### How to complete this task
Give back an exact copy of the lines in the records below, from the line that has "def F.TTP_STATUS_EAST_UP (p" through the line that has "def F.TTP_SCHED_TARGET_CLUSTER (p", and nothing besides.

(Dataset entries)
/-! ### Fields of RED -/
def F.RED_STATUS_DARN_BARRED : Field := ⟨0x4000A00C, 3, 3⟩
def F.RED_STATUS_REPLACE : Field := ⟨0x4000A00C, 2, 2⟩
def F.RED_STATUS_DARN_ACTIVE : Field := ⟨0x4000A00C, 1, 1⟩
def F.RED_STATUS_DEGRADED : Field := ⟨0x4000A00C, 0, 0⟩
def F.RED_DEGRADED_LIMIT_HOURS : Field := ⟨0x4000A040, 7, 0⟩
def F.RED_DEGRADED_ELAPSED_SECONDS : Field := ⟨0x4000A044, 19, 0⟩
def F.RED_DEGRADED_REMAIN_SECONDS : Field := ⟨0x4000A048, 19, 0⟩
def F.RED_DARN_CFG_AUTO : Field := ⟨0x4000A04C, 15, 15⟩
def F.RED_DARN_CFG_DELAY : Field := ⟨0x4000A04C, 7, 0⟩
def F.RED_DARN_CTRL_ABORT : Field := ⟨0x4000A050, 1, 1⟩
def F.RED_DARN_CTRL_START : Field := ⟨0x4000A050, 0, 0⟩
def F.RED_DARN_STATUS_FAIL_STEP : Field := ⟨0x4000A054, 19, 16⟩
def F.RED_DARN_STATUS_RESULT : Field := ⟨0x4000A054, 15, 12⟩
def F.RED_DARN_STATUS_ATTEMPTS : Field := ⟨0x4000A054, 9, 8⟩
def F.RED_DARN_STATUS_LANE : Field := ⟨0x4000A054, 5, 4⟩
def F.RED_DARN_STATUS_STEP : Field := ⟨0x4000A054, 3, 0⟩
def F.RED_LANE_HISTORY_C : Field := ⟨0x4000A058, 23, 16⟩
def F.RED_LANE_HISTORY_B : Field := ⟨0x4000A058, 15, 8⟩
def F.RED_LANE_HISTORY_A : Field := ⟨0x4000A058, 7, 0⟩
def F.RED_REPLACE_CAUSE : Field := ⟨0x4000A05C, 11, 8⟩
def F.RED_REPLACE_LANE : Field := ⟨0x4000A05C, 5, 4⟩
def F.RED_REPLACE_REQUEST : Field := ⟨0x4000A05C, 0, 0⟩
def F.RED_EPOCH_EPOCH : Field := ⟨0x4000A060, 15, 0⟩
def F.RED_EXCL_CLUSTER_LO_CLUSTER : Field := ⟨0x4000A064, 31, 0⟩

/-! ### Fields of PHB -/
def F.PHB_STATUS_FILLING : Field := ⟨0x4001000C, 2, 2⟩
def F.PHB_STATUS_ALIGNED : Field := ⟨0x4001000C, 1, 1⟩
def F.PHB_STATUS_RUNNING : Field := ⟨0x4001000C, 0, 0⟩
def F.PHB_LANES_FILLED : Field := ⟨0x40010040, 6, 4⟩
def F.PHB_LANES_TAKEN : Field := ⟨0x40010040, 2, 0⟩
def F.PHB_MARK_SKEW_MAX_NS : Field := ⟨0x40010044, 31, 16⟩
def F.PHB_MARK_SKEW_LAST_NS : Field := ⟨0x40010044, 15, 0⟩
def F.PHB_PRESENTED_COUNT : Field := ⟨0x40010048, 31, 0⟩
def F.PHB_PAYLOAD_DIFF_THREE_WAY : Field := ⟨0x4001004C, 31, 16⟩
def F.PHB_PAYLOAD_DIFF_ONE_OFF : Field := ⟨0x4001004C, 15, 0⟩
def F.PHB_LATE_PAYLOAD_LANES : Field := ⟨0x40010050, 18, 16⟩
def F.PHB_LATE_PAYLOAD_COUNT : Field := ⟨0x40010050, 15, 0⟩
def F.PHB_LINKS_WEST_UP : Field := ⟨0x40010054, 31, 16⟩
def F.PHB_LINKS_EAST_UP : Field := ⟨0x40010054, 15, 0⟩
def F.PHB_PORTS_COMMANDING : Field := ⟨0x40010058, 31, 16⟩
def F.PHB_PORTS_RUNNING : Field := ⟨0x40010058, 15, 0⟩
def F.PHB_CLUSTER_LO_CLUSTER : Field := ⟨0x4001005C, 31, 0⟩

/-! ### Fields of TTP -/
def F.TTP_STATUS_ANNOUNCING (p : Nat) : Field := ⟨ttpBase p + 0xC, 4, 4⟩
def F.TTP_STATUS_WEST_UP (p : Nat) : Field := ⟨ttpBase p + 0xC, 3, 3⟩
def F.TTP_STATUS_EAST_UP (p : Nat) : Field := ⟨ttpBase p + 0xC, 2, 2⟩
def F.TTP_STATUS_COMMANDING (p : Nat) : Field := ⟨ttpBase p + 0xC, 1, 1⟩
def F.TTP_STATUS_RUNNING (p : Nat) : Field := ⟨ttpBase p + 0xC, 0, 0⟩
def F.TTP_PORT_CFG_JOIN_OPEN (p : Nat) : Field := ⟨ttpBase p + 0x40, 0, 0⟩
def F.TTP_ARB_CFG_DIAG_SHARE (p : Nat) : Field := ⟨ttpBase p + 0x44, 7, 0⟩
def F.TTP_SCHED_REQ_GO (p : Nat) : Field := ⟨ttpBase p + 0x48, 3, 3⟩
def F.TTP_SCHED_REQ_SCHED (p : Nat) : Field := ⟨ttpBase p + 0x48, 2, 0⟩
def F.TTP_SCHED_STATE (p : Nat) : Field := ⟨ttpBase p + 0x4C, 31, 28⟩
def F.TTP_SCHED_NEXT (p : Nat) : Field := ⟨ttpBase p + 0x4C, 10, 8⟩
def F.TTP_SCHED_ACTIVE (p : Nat) : Field := ⟨ttpBase p + 0x4C, 2, 0⟩
def F.TTP_SCHED_TARGET_CLUSTER (p : Nat) : Field := ⟨ttpBase p + 0x50, 31, 0⟩
def F.TTP_NACK_LO_NODES (p : Nat) : Field := ⟨ttpBase p + 0x54, 31, 0⟩
def F.TTP_NACK_HI_NODES (p : Nat) : Field := ⟨ttpBase p + 0x58, 31, 0⟩
def F.TTP_JOINED_LO_NODES (p : Nat) : Field := ⟨ttpBase p + 0x5C, 31, 0⟩
def F.TTP_JOINED_HI_NODES (p : Nat) : Field := ⟨ttpBase p + 0x60, 31, 0⟩
def F.TTP_LOST_LO_NODES (p : Nat) : Field := ⟨ttpBase p + 0x64, 31, 0⟩
def F.TTP_LOST_HI_NODES (p : Nat) : Field := ⟨ttpBase p + 0x68, 31, 0⟩
def F.TTP_NODE_CTRL_LEAVE (p : Nat) : Field := ⟨ttpBase p + 0x6C, 7, 7⟩
def F.TTP_NODE_CTRL_NODE (p : Nat) : Field := ⟨ttpBase p + 0x6C, 6, 0⟩
def F.TTP_NODE_SEL_NODE (p : Nat) : Field := ⟨ttpBase p + 0x70, 6, 0⟩
def F.TTP_NODE_STATUS_STATE (p : Nat) : Field := ⟨ttpBase p + 0x74, 31, 28⟩
def F.TTP_NODE_STATUS_LOST_COUNT (p : Nat) : Field := ⟨ttpBase p + 0x74, 23, 16⟩
def F.TTP_NODE_STATUS_RESTORE (p : Nat) : Field := ⟨ttpBase p + 0x74, 15, 8⟩
def F.TTP_NODE_STATUS_NODE_STATE (p : Nat) : Field := ⟨ttpBase p + 0x74, 7, 4⟩
def F.TTP_NODE_STATUS_JOIN_RESULT (p : Nat) : Field := ⟨ttpBase p + 0x74, 3, 0⟩
def F.TTP_RING_LATENCY_LIMIT_NS (p : Nat) : Field := ⟨ttpBase p + 0x78, 31, 16⟩
def F.TTP_RING_LATENCY_MEASURED_NS (p : Nat) : Field := ⟨ttpBase p + 0x78, 15, 0⟩
def F.TTP_RX_FRAMES_COUNT (p : Nat) : Field := ⟨ttpBase p + 0x7C, 31, 0⟩
def F.TTP_RX_CRC_WEST (p : Nat) : Field := ⟨ttpBase p + 0x80, 31, 16⟩
def F.TTP_RX_CRC_EAST (p : Nat) : Field := ⟨ttpBase p + 0x80, 15, 0⟩
def F.TTP_RX_DISCARD_IMAGE (p : Nat) : Field := ⟨ttpBase p + 0x84, 31, 24⟩
def F.TTP_RX_DISCARD_EPOCH (p : Nat) : Field := ⟨ttpBase p + 0x84, 23, 16⟩
def F.TTP_RX_DISCARD_MALFORMED (p : Nat) : Field := ⟨ttpBase p + 0x84, 15, 8⟩
def F.TTP_RX_DISCARD_SEQUENCE (p : Nat) : Field := ⟨ttpBase p + 0x84, 7, 0⟩
def F.TTP_LOST_WINDOWS_COUNT (p : Nat) : Field := ⟨ttpBase p + 0x88, 31, 0⟩
def F.TTP_COPY_MISMATCH_COUNT (p : Nat) : Field := ⟨ttpBase p + 0x8C, 31, 0⟩
def F.TTP_ARB_GRANTED (p : Nat) : Field := ⟨ttpBase p + 0x90, 31, 16⟩
def F.TTP_ARB_DEMAND (p : Nat) : Field := ⟨ttpBase p + 0x90, 15, 0⟩
def F.TTP_LAST_DISCARD_REASON (p : Nat) : Field := ⟨ttpBase p + 0x94, 31, 28⟩
def F.TTP_LAST_DISCARD_TYPE (p : Nat) : Field := ⟨ttpBase p + 0x94, 27, 24⟩
def F.TTP_LAST_DISCARD_SOURCE (p : Nat) : Field := ⟨ttpBase p + 0x94, 10, 0⟩
def F.TTP_CONFIG_NODE_COUNT (p : Nat) : Field := ⟨ttpBase p + 0x98, 31, 24⟩
def F.TTP_CONFIG_LOSS_LIMIT (p : Nat) : Field := ⟨ttpBase p + 0x98, 23, 16⟩
def F.TTP_CONFIG_RESTORE_COUNT (p : Nat) : Field := ⟨ttpBase p + 0x98, 15, 8⟩
def F.TTP_CONFIG_BASIC_CYCLE (p : Nat) : Field := ⟨ttpBase p + 0x98, 7, 4⟩
def F.TTP_CONFIG_MODE (p : Nat) : Field := ⟨ttpBase p + 0x98, 3, 0⟩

### Worked solution
def F.TTP_STATUS_EAST_UP (p : Nat) : Field := ⟨ttpBase p + 0xC, 2, 2⟩
def F.TTP_STATUS_COMMANDING (p : Nat) : Field := ⟨ttpBase p + 0xC, 1, 1⟩
def F.TTP_STATUS_RUNNING (p : Nat) : Field := ⟨ttpBase p + 0xC, 0, 0⟩
def F.TTP_PORT_CFG_JOIN_OPEN (p : Nat) : Field := ⟨ttpBase p + 0x40, 0, 0⟩
def F.TTP_ARB_CFG_DIAG_SHARE (p : Nat) : Field := ⟨ttpBase p + 0x44, 7, 0⟩
def F.TTP_SCHED_REQ_GO (p : Nat) : Field := ⟨ttpBase p + 0x48, 3, 3⟩
def F.TTP_SCHED_REQ_SCHED (p : Nat) : Field := ⟨ttpBase p + 0x48, 2, 0⟩
def F.TTP_SCHED_STATE (p : Nat) : Field := ⟨ttpBase p + 0x4C, 31, 28⟩
def F.TTP_SCHED_NEXT (p : Nat) : Field := ⟨ttpBase p + 0x4C, 10, 8⟩
def F.TTP_SCHED_ACTIVE (p : Nat) : Field := ⟨ttpBase p + 0x4C, 2, 0⟩
def F.TTP_SCHED_TARGET_CLUSTER (p : Nat) : Field := ⟨ttpBase p + 0x50, 31, 0⟩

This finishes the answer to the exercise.